* **ACTIVITY**:
Of the lines below, report only those that contain "noteStart".

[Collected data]

____________

/-- First transmission of a frame: SEQ, CONSUMED, the replay window, the counters, the mirrors (R276, R311, R340, R345, R349). A window that
reaches CELLS spills (R359). A frame that began before a replay did is sent again with it (R346). -/
def transmit (port : Nat) (e : QEntry) (s : State) : State :=
  let cells := cellsOf e.pkt.len
  let s := spillFor port cells s
  let p := s.port port
  let det := match e.detour with
    | some d => e.pkt.detoured ||| 2 ^ d
    | none => e.pkt.detoured
  let (pkt, s) := timeStamp { e.pkt with hops := e.pkt.hops + 1, detoured := det } s
  let src := (s.fab.stored.find? (fun x => x.pid = e.pid)).map (·.src)
  let w : WinEntry := { seq := p.next, pid := e.pid, cells := cells, pkt := pkt, spilled := false }
  let s := updFport port (fun p => { p with
    next := (p.next + 1) % s.seqMod port
    consumed := setNth pkt.vc ((nth p.consumed pkt.vc + cells) % 2 ^ 24) p.consumed
    timerAt := if p.win.isEmpty then s.clk.now else p.timerAt
    win := p.win ++ [w]
    again := if p.again = 0 then 0 else p.again + 1
    heads := p.heads ++ [{ at_ := p.tx.length, seq := p.next, vc := pkt.vc, cells := cells }]
    busyAt := s.clk.now }) s
  let s := spillFor port 1 s
  let s := (sendFrame port p.next pkt false s).count (cntVc port pkt.vc 0) 1
  let s := s.count (cntVc port pkt.vc 1) pkt.len
  let s := match src with
    | some (.ep _) | some (.cluster _) => noteRoute true pkt (noteHop port pkt s)
    | _ => s
  mirrorCopies port 1 e.pid pkt (dropEntry (.port port) e s)

/-- A corrected error in the buffer of a slice; its bank and row follow from no rule and are free (R317, log 185). -/
def bufferCorrected (n : Nat) (s : State) : State :=
  let (v, s) := s.drawNat
  hubTake .sramEccCorrected 0x13 n (v % 2 ^ 32) s

/-- A data cell read for a first transmission is uncorrectable: stomped, or discarded at an internal sink, and captured (R317). -/
def cellEcc (o : Output) (e : QEntry) (cell : Nat) (s : State) : State :=
  let n := s.sliceOfPid e.pid
  match o with
  | .port p =>
    let s := (sendFrame p (s.port p).next e.pkt true s).count (cntSlice n 0) 1
    dropEntry o e (s.capture .swcErr n 0 (at_ 60 2 + at_ 32 p + cell % 131072))
  | _ => dropEntry o e (s.capture .swcErr n 0 (at_ 60 2 + cell % 131072))

/-- A port of a stopped slice goes down without grace (R353, R355, R514). -/
def slicePortDown (n : Nat) (s : State) : State :=
  let s := if (s.port n).state = .up then allEndpoints evPortDown n FKind.swcEccUncorrected.code n (s.count (cntPort n 2) 1) else s
  updFport n (fun p => { p with state := if p.state = .disabled then .disabled else .training, locked := false, map := 0, missed := 0, readyAt := none, downAt := none, quiet := false, quietReq := false, quietSeen := 0, wakeAt := none })
    (flushPort n s)

/-- A slice stops: its ports go down, its internal sources send nothing more, and every packet that holds its cells is discarded
(R514). -/
def sliceStop (n : Nat) (s : State) : State :=
  let s := (List.range 16).foldl (fun s i => slicePortDown (16 * n + i) s) (updFab (fun f => { f with dead := n :: f.dead.filter (· ≠ n) }) s)
  let gone := (s.fab.stored.filter (fun x => x.slice = n)).map (·.pid)
  let s := (s.fab.stored.filter (fun x => x.slice = n)).foldl (fun s x => dropPartial x s) s
  { s with
    fab := { s.fab with handed := s.fab.handed.filter (fun x => !decide (x.1 ∈ gone)) }
    trn := { s.trn with peers := s.trn.peers.map (fun p =>
      { p with recv := p.recv.map (fun r => { r with held := r.held.filter (fun x => !x.pid.elim false (fun i => decide (i ∈ gone))) }) }) } }

/-- An uncorrectable error in a slice's control state (R317, R514). -/
def controlEcc (n cell : Nat) (s : State) : State :=
  report .swcEccUncorrected 0x13 n (cell % 131072) (sliceStop n (s.capture .swcErr n 0 (at_ 60 4 + cell % 131072)))

/-- What the frame chosen at a fabric port does. -/
def portSend (port : Nat) (e : QEntry) (ecc cell : Nat) (s : State) : State :=
  if e.pkt.hops = (s.view (s.genOfPid e.pid)).hopLimit then dropEntry (.port port) e (s.count 49 1)
  else if ecc = 1 then cellEcc (.port port) e cell s
  else if s.wholeEntry e then transmit port e s
  else updEgress (.port port) (fun x => { x with q := updFirst (fun y => y = e) (fun y => { y with begun := true }) x.q }) s

/-- A THEDEX port starts a new frame once its packet-byte limit lets it: time passes until then (R336, R341, log 154). -/
def paceWait (n : Nat) (s : State) : State := if s.mode n = 0 then s.advanceTo (((s.port n).pace + 29) / 30) else s

/-- A data cell of an Ethernet frame is uncorrectable: the frame ends with its FCS inverted, which the partner's MAC discards, and its SEND
does not end with OK (R317, R361; DESIGN CHOICE, log 185). -/
def ethStomp (port : Nat) (e : QEntry) (b : List Byte) (cell : Nat) (s : State) : State :=
  let n := s.sliceOfPid e.pid
  let s := (s.emit (.ether port e.pkt.vc (b ++ (ethFcs b).map (fun x => ~~~x)))).count (cntSlice n 0) 1
  let s := dropEntry (.port port) e (s.capture .swcErr n 0 (at_ 60 2 + at_ 32 port + cell % 131072))
  e.job.elim s (fun jid => ethLost jid s)

/-- The next frame of a service port goes to the MAC with its FCS; the SEND it belongs to completes (R317, R322, R361). -/
def ethTx (port ecc cell : Nat) (s : State) : State :=
  if !s.ethUp port then s
  else if ecc = 2 then controlEcc (port / 16) cell s
  else
    let s := noteStalls (.port port) s
    match ethNext s port with
    | none => s
    | some e =>
      let s := noteStart (16 + port / 16) s
      let b := match e.pkt.body with
        | .frame b => b
        | _ => []
      if ecc = 1 then fabSettle (ethStomp port e b cell s)
      else
        let s := if ecc = 3 then bufferCorrected (s.sliceOfPid e.pid) s else s
        let s := (s.emit (.ether port e.pkt.vc (b ++ ethFcs b))).count (cntVc port e.pkt.vc 0) 1
        let s := s.count (cntVc port e.pkt.vc 1) b.length
        let s := dropEntry (.port port) e (if e.mirror then s else mirrorCopies port 1 e.pid e.pkt s)
        fabSettle (e.job.elim s (fun jid => endJob jid stOk s))

/-- Transport may hold a packet: one that consumes a PSN and is handed to an endpoint (R202). -/
def holdable (o : Output) (p : SwPkt) : Option Packet :=
  match o, p.body with
  | .ep _, .packet q => if q.ptype ≤ 0x14 then some q else none
  | _, _ => none

/-- A packet handed over of a kind that transport does not hold: a control packet or a RESULT (R28, R199, R247). -/
def passingBy (gen : Nat) (p : SwPkt) : List (Nat × Packet) :=
  match p.body with
  | .packet q => if q.ptype ≤ 0x14 then [] else [(gen, q)]
  | _ => []

/-- A stored packet was injected here, by an internal source (R295). -/
def State.ownPid (s : State) (pid : Nat) : Bool := (s.fab.stored.find? (fun x => x.pid = pid)).elim false (fun x => internalSource x.src)

/-- A packet handed to an endpoint, a chorus cluster or the management logic; its cells stay while transport has not taken it; a mirror
copy goes into its SRQ (R284, R299, R304, R312). -/
def sinkStart (o : Output) (ecc cell : Nat) (s : State) : State :=
  let s := noteStalls o s
  match egressNext s o with
  | (none, _) => s
  | (some e, x) =>
    let s := updEgress o (fun _ => x) (noteStart (16 + outSlice o) s)
    if ecc = 1 then fabSettle (cellEcc o e cell s)
    else
      let s := if ecc = 3 then bufferCorrected (s.sliceOfPid e.pid) s else s
      let gen := s.genOfPid e.pid
      let here := s.ownPid e.pid
      let s := dropEntry o e s
      match e.mirror, e.pkt.body with
      | true, .frame b =>
        match frameIn e.pkt.dst e.pid 0 b s with
        | (true, s) => fabSettle s
        | (false, s) => fabSettle (s.count (cntSlice (s.sliceOfPid e.pid) 2) 1)
      | _, _ =>
        let s := updFab (fun f => { f with
          handed := f.handed ++ (holdable o e.pkt).toList.map (fun q => (e.pid, q))
          passing := f.passing ++ passingBy gen e.pkt }) s
        fabSettle ((if here then noteRoute true e.pkt s else s).emit (.deliver o e.pkt))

____________

* **YOUR RESPONSE**:
      let s := noteStart (16 + port / 16) s
    let s := updEgress o (fun _ => x) (noteStart (16 + outSlice o) s)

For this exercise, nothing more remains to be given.